President Obama holds up a copy of his jobs bill as he speaks at Eastfield College in Mesquite, Texas. Obama is challenging a divided Congress to unite behind the bill or get ready to be run "out of town" by angry voters.
President Obama holds up a copy of his jobs bill as he speaks at Eastfield College in Mesquite, Texas. Obama is challenging a divided Congress to unite behind the bill or get ready to be run "out of town" by angry voters. Susan Walsh/AP
It's been nearly two weeks since President Obama urged a crowd of supporters in Denver to turn up the heat on lawmakers in Washington to pass his $447 billion jobs bill. So far on Capitol Hill, it's gone nowhere.
That could change Tuesday when the Senate holds a vote on taking up the legislation. But fierce Republican opposition both to the bill and how it's paid for leaves slim prospects of it going any further.
For weeks, Obama could not get even the Democrats in charge of the Senate to take up the bill. Some of them had big problems with his plan to pay for it with tax hikes on households making more than $250,000 a year.
So last week, New York Democrat Charles Schumer offered an alternative plan that significantly raised that income threshold. Schumer's plan imposes a 5.6 percent surcharge only on those whose incomes are above $1 million.
"In other words, 99 percent plus of American people will not have their taxes raised, nor should they," Schumer said.
The decision to hit income only above $1 million with a surcharge was a sharp break with a firmly held Democratic belief: namely, that families making above $250,000 should pay higher taxes. But as Senate Majority Leader Harry Reid pointed out, two recent nationwide polls have shown 3 out of 4 Americans believe it is fair to tax millionaires more.
"Wealthy Americans agree. Two-thirds of people making more than $1 million a year said they would gladly contribute more," Sen. Reid said. "A supermajority of Republicans agree, with two-thirds saying they supported the idea."

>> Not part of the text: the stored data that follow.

-- ==== Sys2Proof/Machine/Ops.lean ====
section
/-! DEFINITION. The one read and the one write of each table of State, the arithmetic conventions of chapter 1, and sending
telegrams. -/

namespace Sys2Proof.Machine

/-! ### Arithmetic (R1 to R5) -/

/-- A quotient rounded up to the next whole unit (R2). -/
def ceilDiv (n d : Nat) : Nat := (n + (d - 1)) / d

/-- The mean of two rail positions, rounded down (R2). -/
def mean (a b : Nat) : Nat := (a + b) / 2

/-- The magnitude of the difference of two positions or bays. -/
def distance (a b : Nat) : Nat := (a - b) + (b - a)

/-- A value held into a range at the nearer end (R3). -/
def hold (lo hi x : Int) : Int := max lo (min hi x)

/-- A bound held into the range of a rail position, as it is reported (R40). -/
def heldPosition (x : Int) : Nat := (hold 0 65535 x).toNat

/-- The signed 32-bit difference of two Quay Clock times (R5). -/
def timeSince (now t : Time) : Int := (now - t).toInt

/-- A deadline is reached when the clock less the deadline is zero or positive (R5). -/
def reached (now deadline : Time) : Bool := decide (0 ≤ timeSince now deadline)

/-- Bit `i` of a mask byte (R180). -/
def has (m : Mask) (i : Fin 8) : Bool := m.getLsbD i.val

/-- The speed of a crane toward the east (R1). -/
def eastSpeed (v : Int) : Nat := v.toNat

/-- The speed of a crane toward the west (R1). -/
def westSpeed (v : Int) : Nat := (-v).toNat

/-- Of the numbers raised at one event, the one whose detail is kept: the only one, or a free choice among several
(R164, log 11). -/
def keptFirst (now : Time) : List Nat → Option Nat
  | [] => none
  | [n] => some n
  | n :: m :: rest =>
    some ((n :: m :: rest).getD (Config.firstRaised now (n :: m :: rest) % (rest.length + 2)) n)

/-! ### Tables -/

def State.crane (s : State) (c : Slot) : CraneRecord := entry s.cranes c
def State.setCrane (s : State) (c : Slot) (r : CraneRecord) : State := { s with cranes := put s.cranes c r }
def State.spanOf (s : State) (c : Slot) : SpanRecord := entry s.span c
def State.setSpan (s : State) (c : Slot) (r : SpanRecord) : State := { s with span := put s.span c r }
def State.override (s : State) (c : Slot) : Option Geometry := entry s.overrides c
def State.watch (s : State) (w : Slot) : Option Watch := entry s.watches w
def State.gang (s : State) (g : GangId) : Gang := entry s.gangs g
def State.setGang (s : State) (g : GangId) (r : Gang) : State := { s with gangs := put s.gangs g r }
def State.queue (s : State) (c : Slot) : List MoveRecord := entry s.queues c
def State.setQueue (s : State) (c : Slot) (q : List MoveRecord) : State := { s with queues := put s.queues c q }
def State.flight (s : State) (c : Slot) : Option Flight := entry s.flights c
def State.setFlight (s : State) (c : Slot) (f : Option Flight) : State := { s with flights := put s.flights c f }
def State.stand (s : State) (c : Slot) (l : Lane) : Stand := entry (entry s.stands c) l
def State.setStand (s : State) (c : Slot) (l : Lane) (r : Stand) : State :=
  { s with stands := put s.stands c (put (entry s.stands c) l r) }
def State.pointer (s : State) (c : Slot) : Lane := entry s.pointers c
def State.alert (s : State) (a : Alert) : Option AlertDetail := entry s.alerts a.bit

/-- Section `i`, numbered from 1 (R63). -/
def State.section? (s : State) (i : Nat) : Option Section :=
  match i with
  | 0 => none
  | n + 1 => s.sections[n]?

/-- A change of section `i`; no section, no change. -/
def State.changeSection (s : State) (i : Nat) (f : Section → Section) : State :=
  match i with
  | 0 => s
  | n + 1 => { s with sections := s.sections.modify n f }

/-- The section count N of the open vessel, 0 with none open. -/
def State.sectionCount (s : State) : Nat :=
  match s.vessel with
  | none => 0
  | some v => v.count

/-! ### Ports and telegrams (R177 to R179) -/

def State.port (s : State) : PortId → Port
  | .crane c => entry s.cranePorts c
  | .lane => s.lanePort
  | .gang => s.gangPort
  | .plan => s.planPort

def State.setPort (s : State) (p : PortId) (r : Port) : State :=
  match p with
  | .crane c => { s with cranePorts := put s.cranePorts c r }
  | .lane => { s with lanePort := r }
  | .gang => { s with gangPort := r }
  | .plan => { s with planPort := r }

/-- Put telegrams on a port after the first `n` that wait there. None is sent while the port is link-down (R179). -/
def State.insertTelegrams (s : State) (p : PortId) (n : Nat) (ts : List Telegram) : State :=
  if (s.port p).linkUp then
    s.setPort p { s.port p with outbox := (s.port p).outbox.take n ++ ts ++ (s.port p).outbox.drop n }
  else s

/-- Send a telegram on a port: it waits behind those already there, and is lost while the port is link-down (R179). -/
def State.send (s : State) (p : PortId) (t : Telegram) : State :=
  if (s.port p).linkUp then s.setPort p { s.port p with outbox := (s.port p).outbox ++ [t] } else s

/-- A request's event and its one reply: the reply is built after the event and leaves before any telegram that the event
caused on that port (R179). -/
def State.answer (s : State) (p : PortId) (event : State → State × List Telegram) : State :=
  (event s).1.insertTelegrams p (s.port p).outbox.length (event s).2

/-- A refusal changes nothing and answers REFUSE with its reason (R3, R179). -/
def refuse (t : RequestType) (r : Reason) (i : RefuseInfo) (s : State) : State × List Telegram :=
  (s, [.refuse t r i])

/-- A planning system's request taken, answered PLAN_ACK. -/
def planAck (a : PlanReply) (s : State) : State × List Telegram := (s, [.planAck a])

end Sys2Proof.Machine
end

But that majority doesn't include Senate Republicans. On Thursday, their leader, Mitch McConnell, accused Senate Democrats of making the jobs bill even more partisan with the surcharge on millionaires.
"The president has said it's wrong to raise taxes in this weak economic environment. If he meant what he said, surely he'll join me in opposing this unwise tax hike Senate Democrats have proposed," McConnell said.

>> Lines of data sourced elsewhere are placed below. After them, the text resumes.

-- ==== Sys2Proof/Machine/Flags.lean ====
section
/-! DEFINITION. The alert flags and the ATTN line (chapter 9). -/

namespace Sys2Proof.Machine

/-- The twelve bits of the alert mask in ascending order (Table 11.4). -/
def all12 : List (Fin 12) := [0, 1, 2, 3, 4, 5, 6, 7, 8, 9, 10, 11]

/-- Whether ATTN is asserted: some flag that is set is also in the enable mask (R167). -/
def attnLevel (alerts : Vector (Option AlertDetail) 12) (enabled : BitVec 12) : Bool :=
  all12.any fun i => (entry alerts i).isSome && enabled.getLsbD i.val

/-- The flags that are set, as the two-byte alert mask shows them; bits 12 to 15 name no alert (Table 11.4). -/
def alertFlags (alerts : Vector (Option AlertDetail) 12) : BitVec 16 :=
  all12.foldl (fun mask i => if (entry alerts i).isSome then mask ||| BitVec.twoPow 16 i.val else mask) 0#16

/-- Re-evaluate the ATTN line (R167). -/
def State.driveAttn (s : State) : State := { s with attn := attnLevel s.alerts s.config.alertMask }

/-- Raise an alert: a clear flag is set with the detail and ATTN is re-evaluated; a set flag keeps its detail (R164). -/
def State.raise (s : State) (a : Alert) (d : AlertDetail) : State :=
  match s.alert a with
  | some _ => s
  | none => ({ s with alerts := put s.alerts a.bit (some d) } : State).driveAttn

/-- Raise an alert for the numbers it occurs for at one event; the detail kept is that of the one that counts as first
(R164, log 11). No number, no raise. -/
def State.raiseFor (s : State) (a : Alert) (ns : List Nat) (detail : Nat → AlertDetail) : State :=
  match keptFirst s.clock ns with
  | none => s
  | some n => s.raise a (detail n)

/-- The alerts with every one named by a mask cleared (R166). -/
def clearedAlerts (alerts : Vector (Option AlertDetail) 12) (mask : BitVec 16) : Vector (Option AlertDetail) 12 :=
  all12.foldl (fun v i => if mask.getLsbD i.val then put v i none else v) alerts

end Sys2Proof.Machine
end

At a White House news conference 90 minutes later, President Obama gave a thumbs up to the Democrats' plan of boosting taxes on income beyond $1 million, saying it was an approach he was comfortable with.
The president stuck to that populist stance in his weekly video address over the weekend: The wealthy, he said, do owe more to the rest of society.

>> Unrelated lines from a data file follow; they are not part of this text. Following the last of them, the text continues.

/-- The permit conditions of a crane whose window is (lo, hi), clause by clause; a re-evaluation drives the two permit
lines from them and the window it computed. At its terminals an asserted line conducts and a deasserted one is left open
in OPEN_DRAIN; in PUSH_PULL they are driven high and low. -/
def Obligations.PermitConditions : Prop :=
  (∀ (s : State) (c : Slot) (lo hi : Int) (p : Nat) (u : Int),
     (s.crane c).lastPosition = some p → (s.crane c).lastVelocity = u →
     (s.eastCondition c { lo := lo, hi := hi } = true ↔
       s.mode = .operating ∧ s.halted = false ∧ (s.crane c).slotState = .active ∧ s.flight c = none ∧
       (∀ k : LineNo, k.val = c.val → s.tripped k = false) ∧
       (p : Int) + max s.config.startMargin (stoppingDistance (s.geometry c) (max 0 u).toNat) ≤ hi ∧
       (∀ d, s.nearestEast c d → s.watch c = some .near → max 0 u ≤ s.config.creepSpeed)) ∧
     (s.westCondition c { lo := lo, hi := hi } = true ↔
       s.mode = .operating ∧ s.halted = false ∧ (s.crane c).slotState = .active ∧ s.flight c = none ∧
       (∀ k : LineNo, k.val + 1 = c.val → s.tripped k = false) ∧
       lo ≤ (p : Int) - max s.config.startMargin (stoppingDistance (s.geometry c) (max 0 (-u)).toNat) ∧
       (∀ b, s.nearestWest c b → s.watch b = some .near → max 0 (-u) ≤ s.config.creepSpeed))) ∧
  (∀ (s : State) (cs : List Slot) (c : Slot), c ∈ cs → s.fitted c = true →
     let t := s.reevaluate cs
     let window : Window := { lo := t.westBound c, hi := t.eastBound c }
     (t.spanOf c).window = some window ∧ (t.spanOf c).eastPermit = t.eastCondition c window ∧
       (t.spanOf c).westPermit = t.westCondition c window) ∧
  ∀ (s : State) (c : Slot),
    let shows : Bool → LineDrive → Prop := fun asserted drive =>
      match s.config.permitDrive with
      | .openDrain => (asserted = true → drive = .conducting) ∧ (asserted = false → drive = .leftOpen)
      | .pushPull => (asserted = true → drive = .drivenHigh) ∧ (asserted = false → drive = .drivenLow)
    shows (s.spanOf c).eastPermit (s.eastLine c) ∧ shows (s.spanOf c).westPermit (s.westLine c)

/-- When a line's pair is tripped: both slots fitted, and the latch set in an edge mode or the line at the active
level of a level mode. A gap sensor line takes a level. On a line serving a pair a change that matches an edge mode
sets the latch. Where the pair's trip begins or ends both cranes are re-evaluated, and a beginning raises SENSOR_TRIP,
and SENSOR_DISAGREE where the physical gap is at least the near distance. The halt state follows the QUAY-HALT line
and its polarity: a beginning and an end re-evaluate every fitted crane, a beginning raises QUAY_HALT. -/
def Obligations.FieldLinesAreFollowed : Prop :=
  (∀ (s : State) (k : LineNo),
     s.tripped k = true ↔ s.fitted (lineWest k) = true ∧ s.fitted (lineEast k) = true ∧
       match entry s.config.sensorModes k with
       | .disabled => False
       | .rise | .fall | .both => entry s.latches k = true
       | .high => entry s.sensorLevels k = .high
       | .low => entry s.sensorLevels k = .low) ∧
  (∀ (s : State) (k : LineNo) (level : Level),
     (entry s.sensorLevels k = level → exec (.sensorLineChange k level) s = .next s) ∧
     (entry s.sensorLevels k ≠ level → exec (.sensorLineChange k level) s =
       let edge : Bool := match entry s.config.sensorModes k with
         | .rise => decide (level = .high)
         | .fall => decide (level = .low)
         | .both => true
         | .disabled | .high | .low => false
       let now : State := { s with
         sensorLevels := put s.sensorLevels k level
         latches := if s.config.serves k && edge then put s.latches k true else s.latches }
       let followed := now.reevaluate [lineWest k, lineEast k]
       let raised := followed.raise .sensorTrip (.line k s.clock)
       let gap := s.gap (lineWest k) (lineEast k)
       .next (match s.tripped k, now.tripped k with
         | false, false | true, true => now
         | true, false => followed
         | false, true =>
           if (s.config.nearDistance : Int) ≤ gap then raised.raise .sensorDisagree (.gap k gap s.clock) else raised))) ∧
  (∀ (s : State) (level : Level),
     exec (.quayHaltChange level) s =
       let now : State := { s with haltLine := level }
       let all := all8.filter s.fitted
       .next (match s.halted, decide (level = s.config.haltPolarity) with
         | false, false | true, true => now
         | true, false => ({ now with halted := false } : State).reevaluate all
         | false, true => (({ now with halted := true } : State).reevaluate all).raise .quayHalt (.halt s.clock)))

"Some see this as class warfare. I see it as a simple choice," Obama said. "We can either keep taxes exactly as they are for millionaires and billionaires, or we can ask them to pay at least the same rate as a plumber or a bus driver."
On a lawn outside the House of Representatives last week, several hundred demonstrators, many in shirts with union logos, demanded that the GOP-led House take up the president's jobs bill and pass it. A couple of days earlier, House Majority Leader Eric Cantor had already declared it dead.
"The president continues to say, 'Pass my bill, in its entirety,' and as I've said from the outset, the all-or-nothing approach is just unacceptable," Cantor said.
But in the Senate, it appears the new millionaires surcharge has prompted some doubting Democrats to get on board with the jobs bill, including Louisiana's Mary Landrieu.
"I think this small increase in income tax for families that make over $1 dollars is a better approach than taking away tax incentives for domestic oil and gas companies," she said.
Not a single Senate Republican has come out in favor of the jobs bill, meaning it should be easy to filibuster. Even some Democrats remain opposed, like Nebraska's Ben Nelson.
"I think we need to cut spending in this town and not raise taxes," he said.
Still, most Democrats feel hiking taxes on the wealthy is a winning issue, if not for passing the jobs bill, perhaps for next year's elections.